◆ TASK STATEMENT ◆
Each line of the records containing "trans" is to be copied out and returned.

[Stored items from a collection]
-- ==== Sys2Proof/Laws/AdmFrame.lean ====
section
/-!
SUPPORT. The frame of the operations that complete no admin command: the ring's commands, its place and EPOCH stay. `f_admSame` says that an
operation applied to a state that is still `AdmSame` as `s` gives another such state. What `Completes` asks of a state before its completion
is in these three.
-/

set_option Elab.async false
set_option linter.unusedTactic false
set_option linter.unreachableTactic false

namespace Sys2Proof.Machine

/-- What every operation leaves as it was that completes no admin command and takes none up: the commands of the ring, where the ring lies,
and the EPOCH. -/
structure AdmSame (s t : State) : Prop where
  cmds : t.adm.cmds = s.adm.cmds
  base : t.adm.ringBase = s.adm.ringBase
  epoch : t.epoch = s.epoch

theorem AdmSame.refl (s : State) : AdmSame s s := ⟨rfl, rfl, rfl⟩

theorem AdmSame.trans {s t u : State} (h : AdmSame s t) (k : AdmSame t u) : AdmSame s u := ⟨k.cmds.trans h.cmds, k.base.trans h.base,
    k.epoch.trans h.epoch⟩

theorem AdmSame.keep {s t : State} (h : AdmSame s t) (pins : Pins) (power : Power) (clocks : Clocks) (time : TimeBase) (start : Start)
    (adm_evtBase : BitVec 64) (adm_ringLog2 : BitVec 4) (adm_evtLog2 : BitVec 4) (adm_enable : Bool) (adm_seqBase : Word) (adm_enabled :
    Bool) (adm_evtOverflow : Bool) (adm_head : BitVec 12) (adm_seqNext : Word) (adm_evtSeq : Word) (adm_fetching : Bool) (adm_reading :
    Bool) (adm_bell : Bool) (adm_evtNext : Nat) (adm_evtFree : Nat) (adm_held : List HeldEvent) (adm_heldLost : BitVec 16) (adm_reportOwed
    : Bool) (ctlReset : Bool) (pm : Pm) (trace : Trace) (wdt : Watchdog) (vfEnable : Bool) (numVfs : Nat) (fns : Tab FnState) (payload :
    BitVec 3) (readReq : BitVec 3) (relaxed : Bool) (aspmL1 : Bool) (pfBar : BitVec 64) (vfBar : BitVec 64) (pages : Tab Page) (cqs : Tab
    Cq) (qps : Tab Qp) (msgOut : Nat) (dests : Tab Dest) (pathConf : Tab PathConf) (pathDef : PathConf) (cong : CongParams) (ports : List
    Port) (classes : List ClassConf) (limiters : Tab Limiter) (trains : List Train) (txq : List TxDgram) (rxq : List RxDgram) (mirrors :
    Tab Mirror) (tcache : List CacheEntry) (ats : List AtsEntry) (waits : List Waiting) (pageReqs : List PageReq) (prgHeld : List (Nat ×
    Nat × PrgCode)) (reads : List DataRead) (flushes : List Flush) (drains : List Drain) (pool : Pool) (insts : Tab Inst) (ctxs : Tab Ctx)
    (kettles : Tab Kettle) (array : ArrayUnit) (forwards : List Forward) (counters : Tab Nat) (cipher : Cipher) (pfMbx : List Channel)
    (secMbx : List Channel) (relays : List Relay) (secLast : Nat) (secRuns : List (Nat × Nat)) (owl : Owl) (traffic : Traffic) (eid :
    BitVec 8) (a1 : Bool) (halted : Bool) (dbg : Dbg) (out : List Output) (heldOut : List Output) (portHeld : List Output) (pending : List
    Instr) (now : Nat) (fresh : Nat) :
    AdmSame s (State.mk pins power clocks time start (Adm.mk t.adm.ringBase adm_evtBase adm_ringLog2 adm_evtLog2 adm_enable adm_seqBase
        adm_enabled adm_evtOverflow adm_head adm_seqNext adm_evtSeq adm_fetching adm_reading adm_bell t.adm.cmds adm_evtNext adm_evtFree
        adm_held adm_heldLost adm_reportOwed) t.epoch ctlReset pm trace wdt vfEnable numVfs fns payload readReq relaxed aspmL1 pfBar vfBar
        pages cqs qps msgOut dests pathConf pathDef cong ports classes limiters trains txq rxq mirrors tcache ats waits pageReqs prgHeld
        reads flushes drains pool insts ctxs kettles array forwards counters cipher pfMbx secMbx relays secLast secRuns owl traffic eid a1
        halted dbg out heldOut portHeld pending now fresh) :=
  ⟨h.cmds, h.base, h.epoch⟩

theorem AdmSame.ite {s t u : State} {c : Prop} [Decidable c] (h : AdmSame s t) (k : AdmSame s u) : AdmSame s (if c then t else u) := by
  split <;> assumption

theorem AdmSame.foldl {α : Type} {s t : State} (h : AdmSame s t) (f : State → α → State) (l : List α) (hf : ∀ u a, AdmSame s u → AdmSame s
    (f u a)) : AdmSame s (l.foldl f t) := by
  induction l generalizing t with
  | nil => exact h
  | cons a l ih => exact ih (hf t a h)

theorem AdmSame.foldl1 {α β : Type} {s t : State} (h : AdmSame s t) (b : β) (f : State × β → α → State × β) (l : List α) (hf : ∀ u a,
    AdmSame s u.1 → AdmSame s (f u a).1) : AdmSame s (l.foldl f (t, b)).1 := by
  suffices ∀ x : State × β, AdmSame s x.1 → AdmSame s (l.foldl f x).1 from this _ h
  intro x hx
  induction l generalizing x with
  | nil => exact hx
  | cons a l ih => exact ih _ (hf _ a hx)

theorem AdmSame.foldl2 {α β : Type} {s t : State} (h : AdmSame s t) (b : β) (f : β × State → α → β × State) (l : List α) (hf : ∀ u a,
    AdmSame s u.2 → AdmSame s (f u a).2) : AdmSame s (l.foldl f (b, t)).2 := by
  suffices ∀ x : β × State, AdmSame s x.2 → AdmSame s (l.foldl f x).2 from this _ h
  intro x hx
  induction l generalizing x with
  | nil => exact hx
  | cons a l ih => exact ih _ (hf _ a hx)

/-! ### Ops -/

theorem sendOut_admSame {a0 : State} (s : State) (o : Output) (h0 : AdmSame a0 s) : AdmSame a0 (sendOut s o) := by
  unfold sendOut
  try dsimp only
  repeat' (first
    | with_reducible assumption
    | intro _
    | with_reducible (first
      | apply AdmSame.refl | apply AdmSame.ite | (fail_if_no_progress apply AdmSame.keep))
    | split)

theorem emit_admSame {a0 : State} (s : State) (o : Output) (h0 : AdmSame a0 s) : AdmSame a0 (emit s o) := by
  unfold emit
  try dsimp only
  repeat' (first
    | with_reducible assumption
    | intro _
    | with_reducible (first
      | apply sendOut_admSame | apply AdmSame.refl | apply AdmSame.ite | (fail_if_no_progress apply AdmSame.keep))
    | split)

theorem releasePort_admSame {a0 : State} (s : State) (n : Nat) (h0 : AdmSame a0 s) : AdmSame a0 (releasePort s n) := by
  unfold releasePort
  try dsimp only
  repeat' (first
    | with_reducible assumption
    | intro _
    | with_reducible (first
      | apply emit_admSame | apply AdmSame.refl | apply AdmSame.ite | apply AdmSame.foldl | apply AdmSame.foldl1 | apply AdmSame.foldl2
      | (fail_if_no_progress apply AdmSame.keep))
    | split)

theorem writeData_admSame {a0 : State} (s : State) (dst : Target) (addr : Nat) (bs : Bytes) (h0 : AdmSame a0 s) : AdmSame a0 (writeData s
    dst addr bs) := by
  unfold writeData
  try dsimp only
  repeat' (first
    | with_reducible assumption
    | intro _
    | with_reducible (first
      | apply emit_admSame | apply AdmSame.refl | apply AdmSame.ite | apply AdmSame.foldl | apply AdmSame.foldl1 | apply AdmSame.foldl2
      | (fail_if_no_progress apply AdmSame.keep))
    | split)

theorem readData_admSame {a0 : State} (s : State) (src : Target) (addr len id : Nat) (h0 : AdmSame a0 s) : AdmSame a0 (readData s src addr
    len id) := by
  unfold readData
  try dsimp only
  repeat' (first
    | with_reducible assumption
    | intro _
    | with_reducible (first
      | apply emit_admSame | apply AdmSame.refl | apply AdmSame.ite | apply AdmSame.foldl | apply AdmSame.foldl1 | apply AdmSame.foldl2
      | (fail_if_no_progress apply AdmSame.keep))
    | split)

theorem writeResult_admSame {a0 : State} (s : State) (dst : Target) (addr : Nat) (bs : Bytes) (h0 : AdmSame a0 s) : AdmSame a0
    (writeResult s dst addr bs) := by
  unfold writeResult
  try dsimp only
  repeat' (first
    | with_reducible assumption
    | intro _
    | with_reducible (first
      | apply emit_admSame | apply AdmSame.refl | apply AdmSame.ite | apply AdmSame.foldl | apply AdmSame.foldl1 | apply AdmSame.foldl2
      | (fail_if_no_progress apply AdmSame.keep))
    | split)

theorem takeFresh_admSame {a0 : State} (s : State) (h0 : AdmSame a0 s) : AdmSame a0 (takeFresh s).2 := by
  unfold takeFresh
  try dsimp only
  repeat' (first
    | with_reducible assumption
    | intro _
    | with_reducible (first
      | apply AdmSame.refl | apply AdmSame.ite | (fail_if_no_progress apply AdmSame.keep))
    | split)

◆ SOLUTION FOR THIS PROBLEM ◆
theorem AdmSame.trans {s t u : State} (h : AdmSame s t) (k : AdmSame t u) : AdmSame s u := ⟨k.cmds.trans h.cmds, k.base.trans h.base,
    k.epoch.trans h.epoch⟩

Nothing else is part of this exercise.